What metrics does BP already provide?

Popularity
size in classes and instances
dates of first and last upload
Counts of mappings to other ontologies (e.g. https://bioportal.bioontology.org/ontologies/GO/?p=mappings)

Others?

What metrics does OBO Foundry provide?

See the OBO Foundry dashboard..

In brief, and also summarized here, these are based on 20 principles:

Open - The ontology MUST be openly available to be used by all without any constraint other than (a) its origin must be acknowledged and (b) it is not to be altered and subsequently redistributed in altered form under the original name or with the same identifiers.
Common Format - The ontology is made available in a common formal language in an accepted concrete syntax.
URI/Identifier Space - Each ontology MUST have a unique IRI in the form of an OBO Foundry permanent URL (PURL).
Versioning - The ontology provider has documented procedures for versioning the ontology, and different versions of ontology are marked, stored, and officially released.
Scope - The scope of an ontology is the extent of the domain or subject matter it intends to cover. The ontology must have a clearly specified scope and content that adheres to that scope.
Textual Definitions - The ontology has textual definitions for the majority of its classes and for top level terms in particular.
Relations - Relations should be reused from the Relations Ontology (RO).
Documentation - The owners of the ontology should strive to provide as much documentation as possible.
Documented Plurality of Users - The ontology developers should document that the ontology is used by multiple independent people or organizations.
Commitment To Collaboration - OBO Foundry ontology development, in common with many other standards-oriented scientific activities, should be carried out in a collaborative fashion.
Locus of Authority - There should be a person who is responsible for communications between the community and the ontology developers, for communicating with the Foundry on all Foundry-related matters, for mediating discussions involving maintenance in the light of scientific advance, and for ensuring that all user feedback is addressed.
Naming Conventions - The names (primary labels) for elements (classes, properties, etc.) in an ontology must be intelligible to scientists and amenable to natural language processing. Primary labels should be unique among OBO Library ontologies.
Notification of Changes
(or on that document, principle 16) Maintenance - The ontology needs to reflect changes in scientific consensus to remain accurate over time.
(or on that document, principle 20) Responsiveness - Ontology developers MUST offer channels for community participation and SHOULD be responsive to requests.

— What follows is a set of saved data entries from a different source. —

-- ==== Sys2Proof/Tests/Slice0.lean ====
section
/-! SUPPORT. Tests: an ill-formed term that each check of WellFormed refuses, values of the worked examples of the spec, the
queue, and for the clauses of each statement a state and operands that meet their hypotheses. The helpers below build small
states from one module in operation. -/

namespace Sys2Proof.Tests
open Sys2Proof.Machine Sys2Proof.Safety
set_option Elab.async false

/-! ## Small states -/

def S (f : Fld) (v : Nat) (u : Nat) (s : State) : State := { s with dev := s.dev.set f v u }
def B (f : Fld) (b : Bool) (u : Nat) (s : State) : State := { s with dev := s.dev.setB f b u }
def D (f : Dev → Dev) (s : State) : State := { s with dev := f s.dev }
def OnCand (i : Nat) (f : Cand → Cand) : State → State := D (·.onCand i f)
def OnPort (i : Nat) (f : Port → Port) : State → State := D (·.onPort i f)
def OnPtu (i : Nat) (f : PtuPort → PtuPort) : State → State := D (·.onPtu i f)
def OnInst (i : Nat) (f : PtpInst → PtpInst) : State → State := D (·.onInst i f)
def OnTio (i : Nat) (f : Tio → Tio) : State → State := D (·.onTio i f)
def OnSyn (i : Nat) (f : Syn → Syn) : State → State := D (fun d => { d with syns := tabSet d.syns Syn.init i (f (tabGet d.syns Syn.init i)) })
def OnOut (i : Nat) (f : OutSt → OutSt) : State → State := D (fun d => { d with outs := tabSet d.outs OutSt.init i (f (tabGet d.outs OutSt.init i)) })
def OnChan (a b : Nat) (f : Chan → Chan) : State → State := D (fun d => { d with chans := tabSet d.chans Chan.init (a * 8 + b) (f (d.chan a b)) })
def OnTb (t : TbId) (f : Timebase → Timebase) : State → State := D (·.onTb t f)
def OnTwin (f : Twin → Twin) : State → State := D (·.onTwin f)
def OnMir (f : Mirrored → Mirrored) : State → State := D (·.onMir f)
def OnRsel (f : Rsel → Rsel) : State → State := D (·.onRsel f)
def OnSw (f : Switch → Switch) : State → State := D (·.onSw f)
def OnSys (f : Sys → Sys) : State → State := D (·.onSys f)
def OnPcie (f : Pcie → Pcie) : State → State := D (fun d => { d with pcie := f d.pcie })
def OnRing (f : Ring → Ring) : State → State := D (fun d => { d with ring := f d.ring })
def OnMail (f : CpMail → CpMail) : State → State := D (fun d => { d with cpMail := f d.cpMail })

/-- The registers of a list back at reset. -/
def Clr (l : List Reg) : State → State := D (fun d => { d with regs := d.regs.filter (fun e => !l.contains (Reg.ofNat (e.1 % 512))) })
/-- running module: stage OPERATIONAL, fast ON, A active, B ready, locked. -/
def run : State := State.reset |> OnSys (fun y => { y with powered := true, enabled := true }) |> S F.GLB_BOOT_STAT_STAGE 7 0 |>
  S F.PWR_STAT_FAST 2 0 |> OnTwin (fun w => { w with active := some .a }) |> S F.TB_ROLE_ROLE 5 0 |> S F.TB_ROLE_ROLE 4 1 |>
  OnMir (fun m => { m with state := .locked, everLocked := true }) |> OnPcie (fun p => { p with ready := true }) |>
  OnTb .a (fun t => { t with warm := true, osc := true, running := true, counter := 1000000000000000 }) |>
  OnTb .b (fun t => { t with warm := true, osc := true, running := true, counter := 1000000000000000 }) |>
  B F.GLB_HOST_STAT_LINK_UP true 0 |> S F.PWR_STAT_CP_CORES 4 0

/-- registers in force too -/
def AP (f : Fld) (v : Nat) (u : Nat) (s : State) : State :=
  { s with dev := { s.dev with applied := fileSet s.dev.applied f.reg u (putBits (fileGet s.dev.applied f.reg u) f.lo f.width v) } }
/-- register and in force -/
def SA (f : Fld) (v : Nat) (u : Nat) (s : State) : State := AP f v u (S f v u s)

/-! ## WellFormed refuses an ill-formed term for each check -/

theorem test_busWrite_data : Instr.wf (.registerWrite (BusWrite.round ⟨.host, 0, 0, 1, 0x100⟩)) = false := by decide
theorem test_busWrite_size : Instr.wf (.registerWrite (BusWrite.round ⟨.host, 0, 0, 9, 0⟩)) = false := by decide
theorem test_busWrite_good : Instr.wf (.registerWrite (BusWrite.round ⟨.host, 0, 4, 4, 7⟩)) = true := by decide
theorem test_busRead_size : Instr.wf (.registerWrite (BusRead.round ⟨.host, 2, 0, 4097⟩)) = false := by decide
theorem test_round_twice : Instr.wf (.registerWrite ⟨[.config .vendor, .read ⟨.host, 0, 0, 4⟩], []⟩) = false := by decide
theorem test_capture_phase : (Capture.mk 0 16384 0 0).wf = false := by decide
theorem test_capture_cdr : (Capture.mk 0 0 0 64).wf = false := by decide
theorem test_ptpMsg_seq : (PtpMsg.mk 0 0 65536 0 0 false).wf = false := by decide
theorem test_announce_class : (AnnounceData.mk 0 0 0 256 0 0 0 0 0 false false false false false).wf = false := by decide
theorem test_sync_bad : Instr.wf (.ptpSyncReceived 0 ⟨0, 65536, 0, 0, 0, false⟩ ⟨0, 0, 0, 0⟩) = false := by decide
theorem test_calibration_bins : (CalResult.mk [] [2 ^ 20 + 1]).wf = false := by decide
theorem test_calibration_taps : (CalResult.mk (List.replicate 769 ⟨true, 1⟩) []).wf = false := by decide +kernel
theorem test_frame_empty : (RxFrame.mk ⟨0, 0, 0, 0⟩ [] false).wf = false := by decide
theorem test_frame_short : (RxFrame.mk ⟨0, 0, 0, 0⟩ [1, 2, 3] true).wf = false := by decide
theorem test_audit_cell : (AuditFinds.mk [(294912, 1)] [] [] 0).wf = false := by decide
theorem test_beat_phase : Instr.wf (.beatSample 0 16384 0 false) = false := by decide
theorem test_badOp_known : Instr.wf (.fdbBadOp 4) = false := by decide
theorem test_table_index : Instr.wf (.tableEntryError .vlan ⟨4096, .corrected⟩) = false := by decide
theorem test_endpoint_width : Instr.wf (.endpointReady 1 2) = false := by decide
theorem test_mailbox_self : Instr.wf (.mbxPost .cp .cp []) = false := by decide
theorem test_mailbox_long : Instr.wf (.mbxAck .cp .fsp 0 (List.replicate 65 0)) = false := by decide

/-! ## The queue, and the table's words -/

theorem test_step_front : step { run with pending := [.romStage, .fastStop] } = exec .romStage { run with pending := [.fastStop] } := rfl
theorem test_step_idle : step run = .next run.tick := rfl
theorem test_no_bits : decodeTableWord 0 0 = none := by decide

/-! ## Worked examples of the spec -/

/-- 14_host_link_and_registers.md, "Worked example: reading a receive timestamp at N2": words D0 to D3 of the capture. -/
theorem test_capture_example :
    wordsOf ((run |> OnMir (fun m => { m with traceable := true, freqTrace := true, utcValid := true })).dev.stamp
      (1712000037 * secUnit + 412705 * 65536 + 46324)) = [0xB4F4049A, 0x00064C21, 0x660B0C25, 0] := by decide +kernel
/-- 05_synthesis_outputs.md, "Worked example: the outputs of N4": 682,795,881.5 ns reduced into half of 800 ns is -118.5 ns. -/
theorem test_misalign_example : reduceHalf 682795881500 800000 1 = -118500 := by decide +kernel
/-- The same example: SYN_FREQ_HI 0x3200 and SYN_FREQ_LO 0 are W = 50 * 2^40. -/
theorem test_synW_example : (run |> S F.SYN_FREQ_HI_W 0x3200 0 |> S F.SYN_FREQ_LO_W 0 10).dev.synW 0 = 50 * 2 ^ 40 := by decide +kernel
/-- The same example: OUT_PER_HI 0xE8 and OUT_PER_LO 0xD4A5_1000 are 10^12 ps. -/
theorem test_period_example : 0xE8 * 2 ^ 32 + 0xD4A51000 = 10 ^ 12 := by decide

/-- The check value of the CRC-8 with the polynomial x^8 + x^2 + x + 1, over the digits 1 to 9. -/
theorem test_crc8 : crc8 [0x31, 0x32, 0x33, 0x34, 0x35, 0x36, 0x37, 0x38, 0x39] = 0xF4 := by decide +kernel

/-! ## The hypotheses of the statements -/

def s_inputPowerCommands_1 : State := run |> OnSys (fun y => { y with enabled := true, powered := false })
def s_inputPowerCommands_2 : State := run |> OnSys (fun y => { y with tripped := false })
/-- Each clause of `InputPowerCommands` has a state and operands that meet its hypotheses. -/
theorem test_inputPowerCommands_hypotheses :
    (∃ (s : State), s.dev.sys.enabled = true ∧ s.dev.sys.powered = false) ∧
    (∃ (s : State), s.dev.sys.tripped = false) :=
  ⟨⟨s_inputPowerCommands_1, by decide +kernel⟩,
   ⟨s_inputPowerCommands_2, by decide +kernel⟩⟩
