-- ==== Sys2Proof/Config.lean ====
section
/-!
DEFINITION. What the spec leaves open: uninterpreted constants, of which no value can be proved.
-/
namespace Sys2Proof

/-- The n-th free value of the model: what a draw, an unsettled result or an undefined content is, is left open.
A state holds the counter `n`, which every use advances (DESIGN CHOICE, assumption 2). -/
opaque Config.free : Nat → Nat

/-- The bytes of the boot ROM, whose content the spec does not give (R46; DESIGN CHOICE, assumption 3). -/
opaque Config.romByte : Nat → Byte

/-- The numbers that identify the boot ROM, Lantern and the silicon of one device: versions, revision, factory words (R711; DESIGN CHOICE, assumption 4). -/
opaque Config.identity : Nat → Word

/-- Which of two equal paths a trellis decoder keeps (R200; DESIGN CHOICE, assumption 51). -/
opaque Config.viterbiTie : Nat → Bool

/-- VERSION and GEN that air microcode of these bytes reports in LK_UCODE, VERSION in bits [31:16]; the spec does not say where the
code declares them (R283, R758; DESIGN CHOICE, assumption 10). -/
opaque Config.ucode : List Byte → Word

end Sys2Proof
end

What additional metrics would improve BP's usability on a per-ontology basis?

We clearly don't need the full battery of metrics described above, and in some cases (like relation types in item 7) they may not even be good fits for the project. A better determination of users (as in item 9) may be helpful, if only in a simplified "ontology A imports ontology B" view.

caufieldjh commented 5 months ago

See also: workings of the NCBO Ontology Recommender 2.0 - https://jbiomedsem.biomedcentral.com/articles/10.1186/s13326-017-0128-y

jonquet commented 5 months ago

A possible approach would be to look at O'FAIRe: https://github.com/agroportal/fairness This is already available in 6 OntoPortal instance. But this require significant addition in the metamodel as the often discussed with the BioPortal team.

Whatever tool or approach to score or sort ontologies somehow will actually need more metadata about ontologies. And these metadata would need to be filled in and curated... as its done in the OBO Foundry for the dashboard to work.

caufieldjh commented 5 months ago

Immediately implementable usability metrics, beyond those already in use:

Binned update times (in last month, last three months, last year, last five years)
Definition/label quality (e.g., Classes with no definition as fraction of all classes)
Is the version known/available? This can be a mess even for OBO ontologies - maybe KG-OBO can help
Language - this should probably just be standard metadata, but should be quick to add

Requires some manual curation:

Is there an active contact?
O'FAIRe, as above
Is a license provided? This is sometimes in the description, e.g., https://bioportal.bioontology.org/ontologies/AFO

jvendetti commented 4 months ago

@jonquet - I was looking at some of the documentation for O'Faire:

We implemented O’FAIRe as a Web service working with any OntoPortal installations respecting the Metadata for Ontology Description and Publication Ontology (MOD1.4) metadata profile to harmonize metadata.

I would like to better understand what this statement means in terms of BioPortal's ability to use this software. Does this mean there is a strict requirement to add all metadata properties from the MOD1.4 standard? Or just a subset?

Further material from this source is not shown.